Writer Darin Morgan was inspired to write the episode after he saw the cover of a magazine that featured insect-like robots designed by roboticist and author Rodney Brooks. Morgan was also inspired by Orson Welles's 1938 radio broadcast of H.G. Wells's book The War of the Worlds (which had caused mass hysteria), with the episode's title being a direct reference to the novel (with the last part of the episode's title, "coprophages", referring to a dung eater). The town featured in this episode also takes place in—Miller's Grove—is a play on Grover's Mill, the setting of Orson Welles's 1938 radio adaptation. Originally, a scene featuring the sheriff discussing a noted case of hysteria from the 1930s was planned to be included in the final episode, but was cut due to time. The episode, like Morgan's previous effort, the second season's "Humbug", used a great deal of humor, including an in-joke where Scully reads Breakfast at Tiffany's, referencing a question on Jeopardy! that had been asked when David Duchovny appeared on the show.

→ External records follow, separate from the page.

-- ==== Sys2Proof/Machine/HostBus.lean ====
section
/-! DEFINITION. The host bus: the address map, `HostRead`, `HostWrite` and the acceptance of a command (20_memory.md R41
to R49; 43_orchestrator.md R106). -/

namespace Sys2Proof.Machine

/-- What a host address names (R42). -/
inductive HostReg where
  | cmd
  | status
  | hdr
  | finfo
  | seq
  | id
  | bmode (r : Fin 4)
  | codedLo
  | codedHi
  | wpend
  | wcoded
  | cbCoef (b : Fin 25) (i : Fin 16)
  | wcCoef (k i : Fin 16)
  /-- A sample, named by its address (R44). -/
  | sample (addr : Nat)
  /-- A reserved address (R49). -/
  | reserved
deriving DecidableEq, Repr

/-- The address map (R42 to R45, R49). -/
def hostReg (a : HAddr) : HostReg :=
  let n := a.toNat
  if n = 0x000 then .cmd
  else if n = 0x001 then .status
  else if n = 0x002 then .hdr
  else if n = 0x003 then .finfo
  else if n = 0x004 then .seq
  else if n = 0x005 then .id
  else if h : 0x008 ≤ n ∧ n < 0x00C then .bmode ⟨n - 0x008, by omega⟩
  else if n = 0x010 then .codedLo
  else if n = 0x011 then .codedHi
  else if n = 0x012 then .wpend
  else if n = 0x013 then .wcoded
  else if h : 0x200 ≤ n ∧ n < 0x390 then .cbCoef ⟨(n - 0x200) / 16, by omega⟩ ⟨(n - 0x200) % 16, by omega⟩
  else if h : 0x400 ≤ n ∧ n < 0x500 then .wcCoef ⟨(n - 0x400) / 16, by omega⟩ ⟨(n - 0x400) % 16, by omega⟩
  else if 0x600 ≤ n ∧ n < 0x780 then .sample n
  else .reserved

/-- The registers that read their true value at any time (R47 (b)). -/
def HostReg.alwaysTrue : HostReg → Bool
  | .status => true
  | .finfo => true
  | .seq => true
  | .id => true
  | .cmd => false
  | .hdr => false
  | .bmode _ => false
  | .codedLo => false
  | .codedHi => false
  | .wpend => false
  | .wcoded => false
  | .cbCoef _ _ => false
  | .wcCoef _ _ => false
  | .sample _ => false
  | .reserved => false

/-- The content the map gives for a register (R47 (a), R49). -/
def State.content (s : State) : HostReg → Word
  | .cmd => 0#16
  | .status => s.status.word
  | .hdr => s.hdr.word
  | .finfo => s.finfo
  | .seq => s.seq.word
  | .id => Config.idValue
  | .bmode r => s.bmodeWord r
  | .codedLo => s.codedLo
  | .codedHi => s.codedHi
  | .wpend => s.wpend
  | .wcoded => s.wcoded
  | .cbCoef b i => s.cb[b].coef[i]
  | .wcCoef k i => s.wc[k].coef[i]
  | .sample a => (s.px.read a).setWidth 16
  | .reserved => 0#16

/-- The read returns an unspecified word: data while the core is busy (R47 (b), U2). -/
def State.readIsFree (s : State) (a : HAddr) : Bool := s.status.busy && !(hostReg a).alwaysTrue

/-- `HostRead(a)`: the word returned (R47). -/
def State.hostReadValue (s : State) (a : HAddr) : Word :=
  if s.readIsFree a then Config.busyRead s.freeReads else s.content (hostReg a)

/-- `HostRead(a)` as an event: nothing of the CORE changes (R47); the word shows on the bus, and an unspecified word is
a fresh one. -/
def State.hostRead (s : State) (a : HAddr) : State :=
  { s with
    rdata := s.hostReadValue a
    freeReads := if s.readIsFree a then s.freeReads + 1 else s.freeReads }

/-- A data write while idle: exactly the element addressed; reserved bits, read-only and reserved addresses ignored
(R43 to R45, R48, R49). -/
def State.writeReg (s : State) (v : Word) : HostReg → State
  | .cmd => s
  | .status => s
  | .hdr => { s with hdr := Header.ofWord v }
  | .finfo => s
  | .seq => s
  | .id => s
  | .bmode r => { s with bmode := Vector.ofFn fun j => if j.val / 4 = r.val then v.extractLsb' (4 * (j.val % 4)) 4 else s.bmode[j] }
  | .codedLo => { s with cb := Vector.ofFn fun b => if b.val < 16 then { s.cb[b] with coded := v.getLsbD b.val } else s.cb[b] }
  | .codedHi => { s with cb := Vector.ofFn fun b => if b.val < 16 then s.cb[b] else { s.cb[b] with coded := v.getLsbD (b.val - 16) } }
  | .wpend => s
  | .wcoded => s
  | .cbCoef b i => { s with cb := s.cb.set b { s.cb[b] with coef := s.cb[b].coef.set i v } }
  | .wcCoef _ _ => s
  | .sample a => { s with px := s.px.write a (v.setWidth 8) }
  | .reserved => s

/-- A micro-op's word is latched and waits for its step (R106). -/
def State.startDirect (s : State) (w : Word) : State :=
  { s.start { ph := .direct, n := 0#4 } with cur := w }

/-- Acceptance of a command written to `CMD` while idle (R106). -/
def State.accept (s : State) (w : Word) : Result :=
  match decode w with
  | .error _ => .next (s.clearOnAccept.raiseFault .illegalCmd w)
  | .ok .runmb => exec .runmb s.clearOnAccept
  | .ok _ => .next (s.clearOnAccept.startDirect w)

/-- `HostWrite(a, v)` (R48). -/
def State.hostWrite (s : State) (a : HAddr) (v : Word) : Result :=
  if s.status.fault then .next s
  else if s.status.busy then .next (s.raiseFault .hostWriteBusy (a.setWidth 16))
  else if hostReg a = .cmd then s.accept v
  else .next (s.writeReg v (hostReg a))

end Sys2Proof.Machine
end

The show's animal trainer, Debbie Cove, used around three hundred cockroaches for the production of this episode, and of these hundreds, only one died during the filming, although it was due to old age. Director Kim Manners was very pleased with the way the cockroaches 'acted', noting that "every shot I wanted to get, they got." (Cast and crew members humorously recalled that Manners even began giving orders to the insects, with cinematographer John Bartley saying, "when I saw Kim Manners talking to a bucket of cockroaches, that was a highlight for me.") Several "incredibly detailed" rubber cockroaches were also created for the episode to supplement the live insects. These props were designed by prop master Ken Hawryliw and "could [be] put ... next to a real roach and no one would know the difference." "Piles and piles" of faux-dung were also created for the show by using an organic, feces-free substance.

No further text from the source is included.